The proper response is, "I feel terrible that she's not texting me back. But,
it's not, in fact, terrible. I can handle it. I'd rather she did text me back,
but there's no rule that says people have to be interested in me. I may very
well meet someone soon that is interested in me as much as I am in them. I had
better do something today to try and meet them instead of sulking."

The guy in the article is more like, "How dare she not text me. She's not even
good enough for me. She's old and not that hot."

------
throwawayopsec
One lesson to draw from this story is how it is easy to fail to stay anonymous
despite what a normal person may think is a good amount of caution.

>Even as Jared tried to build a following in the manosphere, he hid Holistic
Game from his friends and customers, with the exception of Jacob.

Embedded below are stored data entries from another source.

/-- `PKB_STATUS` and `PKB_Q_STAT_q` follow the quires. -/
def State.pkbSync (s : State) (q : Nat) : State :=
  let k := s.quire q
  let s := s.poolSync
  (s.set (PKB_Q_STAT_CELLS q) k.used).set (PKB_Q_STAT_PKTS q)
    (min 16383 (k.visible.length + (if k.current.isSome then 1 else 0)))

/-- The state with a quire changed. -/
def State.editQuire (s : State) (q : Nat) (f : Quire → Quire) : State :=
  { s with pkb.quires := s.pkb.quires.put q (f (s.quire q)) }.pkbSync q

/-- The cells that hold a packet or are retired. -/
def State.cellsTaken (s : State) : List Nat := s.pkb.retired ++ s.pkb.pkts.flatMap fun (e : Nat × Packet) => e.2.chain

/-- The first cell from `a` on, round the packet SRAM, that is not taken (R88: a cell never holds words of two packets). -/
def cellFrom (taken : List Nat) : Nat → Nat → Nat
  | 0, a => a
  | n + 1, a => if taken.contains a then cellFrom taken n ((a + 1) % 196608) else a

/-- A packet takes one more cell: the link entry of its last cell is written (R89). Which cell is open (free value). -/
def State.cellTake (s : State) (id : Nat) : State :=
  let taken := s.cellsTaken
  let c := cellFrom taken taken.length (s.free .cellIndex % 196608)
  let last := (s.pkt id).bind fun p => p.chain.getLast?
  let s := s.drawn.editPkt id fun p => { p with chain := p.chain ++ [c] }
  s.with? last fun s a => s.unbad .pkb 1 a

/-- A packet takes `n` more cells, which its quire is charged for. -/
def State.cellsTake (s : State) (q id n : Nat) : State :=
  (s.each (List.replicate n id) State.cellTake).editQuire q fun k => { k with used := k.used + n }

/-- A packet's cells are freed and the packet is gone. Cells count as used until then (DEDUCED, log entry 20). -/
def State.pktFree (s : State) (id : Nat) : State :=
  match s.pkt id with
  | none => s
  | some p => { s with pkb.pkts := s.pkb.pkts.del id }.editQuire p.quire fun k =>
      { k with used := k.used - p.cells, visible := k.visible.filter fun x => decide (x ≠ id)
               opened := if k.opened = some id then none else k.opened
               current := if k.current.map Prod.fst = some id then none else k.current }

/-- A quire refuses new packets: EN 0 (R90), or a new configuration waits (R79). -/
def State.refuses (s : State) (q : Nat) : Bool := !s.on (PKB_Q_CFG_EN q) || s.cfg.reconfig.contains q

/-- PKB takes the reserve of a quire: what remains where it cannot be met in full (R91). -/
def State.takeReserve (s : State) (q : Nat) : State :=
  let s := s.editQuire q fun k => { k with reserve := 0 }
  let want := 4 * s.f (PKB_Q_LIMIT_RESERVE q)
  let got := min want (s.sharedFree + min want (s.quire q).used)
  let s := s.editQuire q fun k => { k with reserve := got }
  s.when (decide (got < want)) (·.ev .pkb Ev.PKB_RESERVE_SHORT [q])

/-- PKB takes every reserve, in ascending quire number (R91). -/
def State.takeReserves (s : State) : State :=
  let s := { s with pkb.quires := s.pkb.quires.map fun (k : Nat × Quire) => (k.1, { k.2 with reserve := 0 }) }
  s.each ((List.range 128).filter fun q => decide (s.f (PKB_Q_LIMIT_RESERVE q) ≠ 0)) State.takeReserve

/-! ### Writing (R92 to R97) -/

/-- The packet being written is closed as ABORT: its cells are freed (R92, R96). -/
def State.quireAbort (s : State) (q : Nat) : State :=
  match (s.quire q).opened with
  | some id => (s.pktFree id).bump PKB_CNT_ABORT
  | none => s

/-- The packet being written takes bytes: cells as they fill, the whole packet dropped where none can be allocated (R94);
at 16,384 bytes it is truncated to 16,383 (R95). -/
def State.quireBytes (s : State) (q id : Nat) (bytes : List Byte) : State :=
  match s.pkt id with
  | none => s
  | some p =>
    if p.trunc then s
    else
      let data := p.data ++ bytes
      let long := decide (16384 ≤ data.length)
      let data := if long then data.take 16383 else data
      let more := cellsFor data.length - p.cells
      if !s.cellsFit q more then
        ((s.pktFree id).editQuire q fun k => { k with discard := true }).bump PKB_CNT_NOCELL
      else
        let s := s.editPkt id fun p => { p with data := data, cells := p.cells + more, trunc := long }
        (s.cellsTake q id more).when long (·.bump PKB_CNT_TRUNC)

/-- The bytes of a beat that the lanes of a quire carry (R92: 32 or 64 bits). -/
def State.lane (s : State) (q : Nat) (bytes : List Byte) : List Byte :=
  bytes.take (if s.on (PKB_Q_CFG_WIDTH q) then 8 else 4)

/-- A START beat (R92, R94). -/
def State.quireStart (s : State) (q : Nat) (info bytes : List Byte) : State :=
  let s := (s.quireAbort q).editQuire q fun k => { k with discard := false }
  if s.refuses q || !s.cellsFit q 1 then (s.editQuire q fun k => { k with discard := true }).bump PKB_CNT_NOCELL
  else
    let id := s.pkb.next
    let p : Packet := { quire := q, ingress := q, info := info, cells := 1, ltFirst := s.lt }
    let s := { s with pkb.pkts := s.pkb.pkts.put id p, pkb.next := id + 1 }
    ((s.editQuire q fun k => { k with opened := some id }).cellsTake q id 1).quireBytes q id bytes

/-- A completed packet is visible to the read side; a Bodkin consumer is interrupted (R96, R390). -/
def State.quireShow (s : State) (q id : Nat) : State :=
  let s := s.editQuire q fun k => { k with visible := k.visible ++ [id] }
  s.when (decide (s.f (PKB_Q_CFG_CONS q) = UnitId.cpu.num)) (·.irq 2)
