/-- A packet whose key is in neither tier. A flow of a client that another device steered here is taken for that device's: it gets a
REMOTE entry and asks that device, whose MISS makes it a flow of this one (R155, R198; DEDUCED, log entry 137). -/
def State.flowNew (s : State) (x : FlwPkt) : State :=
  let owner := if s.limp || decide (8388608 ≤ s.flowCount) then none else s.steeredFrom x.pkt
  match owner, s.freeWay false x.key with
  | some d, some at_ =>
    let f : Flow := { s.newFlow x.key x.param (s.pktEdition x.pkt) with tier := 3, nh := d % 64 }
    (s.flowPut at_ f).useFlow x f
  | _, _ => s.flowMiss x

/-! ### Fences (R204) -/

/-- The fence that holds a key. -/
def State.fence (s : State) (key : List Byte) : Option MoveIn := s.ple.movesIn.find? fun m => m.keys.contains key

/-- The packets held in every fence. -/
def State.fenced (s : State) : Nat :=
  s.ple.movesIn.foldl (fun n m => n + (m.held.filter fun h => match h with | .packet _ => true | _ => false).length) 0

/-- A fence takes an item. -/
def State.fenceHold (s : State) (id : Nat) (h : FenceItem) : State :=
  { s with ple.movesIn := s.ple.movesIn.map fun (m : MoveIn) => if m.id = id then { m with held := m.held ++ [h] } else m }

/-- The address of a key's bucket of 512 bytes in DRAM: the table stands in one piece below the limit (free value). -/
def State.bucketAddr (s : State) (key : List Byte) : Nat := 512 * (Config.flowTable % 13860864 + s.bucket false key / 8)

/-- A bucket of DRAM is read: one 512-byte request of FLW's lookups (R140). -/
def State.bucketRead (s : State) (key : List Byte) : State := s.drcAsk 5 (s.bucketAddr key) 16 none

/-- Both 256-byte blocks of a packet's DRAM request have been read. -/
def State.bucketDone (s : State) (x : FlwPkt) : Bool :=
  decide ((s.drc.done.filter fun d => d.ok && decide (d.id = x.dreq)).length = 2)

/-- A packet with its key looked up in the table: in DRAM too once that bucket has been read, or in Limp mode, where DRAM is
gone (R140, R158). -/
def State.flowSearch (s : State) (x : FlwPkt) (dram : Bool) : State :=
  match s.flowIn true x.key, dram || s.limp with
  | some at_, _ => s.with? (s.flowAt at_) fun s f => s.useFlow x f
  | none, false =>
    (s.editWait x.pkt fun y => { y with stage := .dram, key := x.key, param := x.param, dreq := s.drc.next }).bucketRead x.key
  | none, true =>
    match s.flowGet x.key with
    | some f => s.useFlow x f
    | none => s.flowNew x

/-- The lookup of a packet that reaches FLW (R135, R140, R151, R204). -/
def State.flowLookup (s : State) (x : FlwPkt) : State :=
  match s.pkt x.pkt with
  | none => s.unwait x.pkt
  | some p =>
    let s := s.when (paramBad x.param) (·.ev .flw Ev.FLW_BAD_PARAM [x.param])
    let nat := paramNat x.param
    let param := if paramBad x.param then x.param - 3 * 2 ^ 16 else x.param
    match flowKey p (paramVrf param) with
    | none => (s.flwDrop x.pkt).bump FLW_CNT_NO_KEY
    | some key =>
      let x := { x with key := key, param := param }
      let outside := decide (nat = 2) && (natOptions p || (keyV6 key && decide (keyDst key / 2 ^ 32 ≠ s.prefix64)))
      if p.poison then s.toRoute x false
      else if nat ≠ 0 ∧ (natException p ∨ outside ∨ (nat = 1 ∧ keyV6 key)) then s.natExc x.pkt
      else if p.laterFrag then (s.toRoute x false).bump FLW_CNT_FRAG_NOFLOW
      else if paramNoflow param then s.toRoute x false
      else match s.fence key with
      | some m =>
        if 1024 ≤ s.fenced then (s.flwDrop x.pkt).bump PLE_CNT_FENCE_DROP
        else (s.editWait x.pkt fun y => { y with stage := .fenced, key := x.key, param := x.param }).fenceHold m.id (.packet x)
      | none => s.flowSearch x false
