/-- The highest class for a PPDU that no grant gives a class: that of the link's TXOP, else what PWR permits at that instant
(R180, R228). -/
def State.classLimit (s : State) (r : Radio) (l : Nat) : Nat :=
  match (s.link r l).txop with
  | some (c, t) => if s.now < t then c else s.permitted r
  | none => s.permitted r

/-- The link is in a TXOP of the device's own (R180). -/
def State.inTxop (s : State) (r : Radio) (l : Nat) : Bool := (s.link r l).txop.any fun x => decide (s.now < x.2)

/-- A response of the link is due, waits to start, or is on the air (R270). -/
def State.respOpen (s : State) (r : Radio) (l : Nat) : Bool :=
  let k := s.link r l
  let reply (c : LinkCmd) : Bool := match c with | .tx c => c.reply.isSome | _ => false
  !(s.wma.responses.lookD (linkRoot r l) []).isEmpty || k.queue.any reply || (k.held.any fun c => c.reply.isSome) ||
    k.tx.any fun x => x.1.reply.isSome

/-- The users of a trigger frame: one for each entry of its UL grant, with the RUs that WMA chooses (R271). -/
def trigUsers (g : WifiGrant) : List TrigUser :=
  (List.range g.entries.length).zipWith (fun k e =>
    { client := e.client, ac := e.tid, bytes := e.allowance, ru := Config.wifiRu g.entries.length k }) g.entries

/-- A command goes to its link under a new number. -/
def State.txGive (s : State) (r : Radio) (l : Nat) (c : TxCmd) (receiving : Bool) : State :=
  let id := (s.link r l).nextId
  (s.editLink r l fun k => { k with nextId := id + 1 }).txSubmit r l { c with id := id } receiving

/-- A PPDU under the root's grant takes its class and MPDUs from there, or is the trigger frame of an UL grant; its TXOP, of at most 8.16 ms
(R413), is the link's. While a response of the link is open it waits: behind it where the link is in a TXOP of the device's own, else it
contends again, and the grant stands (R270). -/
def State.txGranted (s : State) (r : Radio) (l len : Nat) (g : WifiGrant) (retries : List MpduId) (errs : List (List WordErr))
    (receiving : Bool) : State :=
  let root := linkRoot r l
  let own := s.inTxop r l
  if s.respOpen r l && !(own && (s.wma.responses.lookD root []).isEmpty) then s
  else
    let (s, m) := if g.ul then (s, []) else s.cmdMpdus root retries
    let (s, m) := s.cmdRead m errs
    let s := (s.grantUsed root).editLink r l fun k => { k with txop := some (g.cls, s.now + 8160000) }
    let first := match (s.link r l).tx with | some (c, _, t) => if c.reply.isSome then t + c.len + sifs (root - 8) else 0 | none => 0
    s.txGive r l { id := 0, cls := g.cls, len := len, mpdus := m, users := if g.ul then trigUsers g else []
                   grant := some g, own := own, notBefore := first } receiving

Then, last
August, someone — it’s still not clear who — created “Jared and Jacob Said,”
which meticulously built the case that the guys behind Holistic Game were
Jacob and Jared from Waking Life and then proceeded to lay out the men’s most
offensive social-media musings. (Most of the comments were Jared’s; Jacob
participated in the podcast but didn’t write any of the tweets or blog posts.)

------
projektfu
It's amazing the way people are unwilling to engage with honesty these days.
The story about Trey was very sad to me because it showed that even a
quintessential Asheville type couldn't get the people to put away the
pitchforks. It really doesn't bode well for the country that communities that
are "accepting", like Asheville, are unwilling to forgive. Compare to the
people calling for forgiveness (after due process and punishment) of Dylann
Roof, a hateful mass murderer.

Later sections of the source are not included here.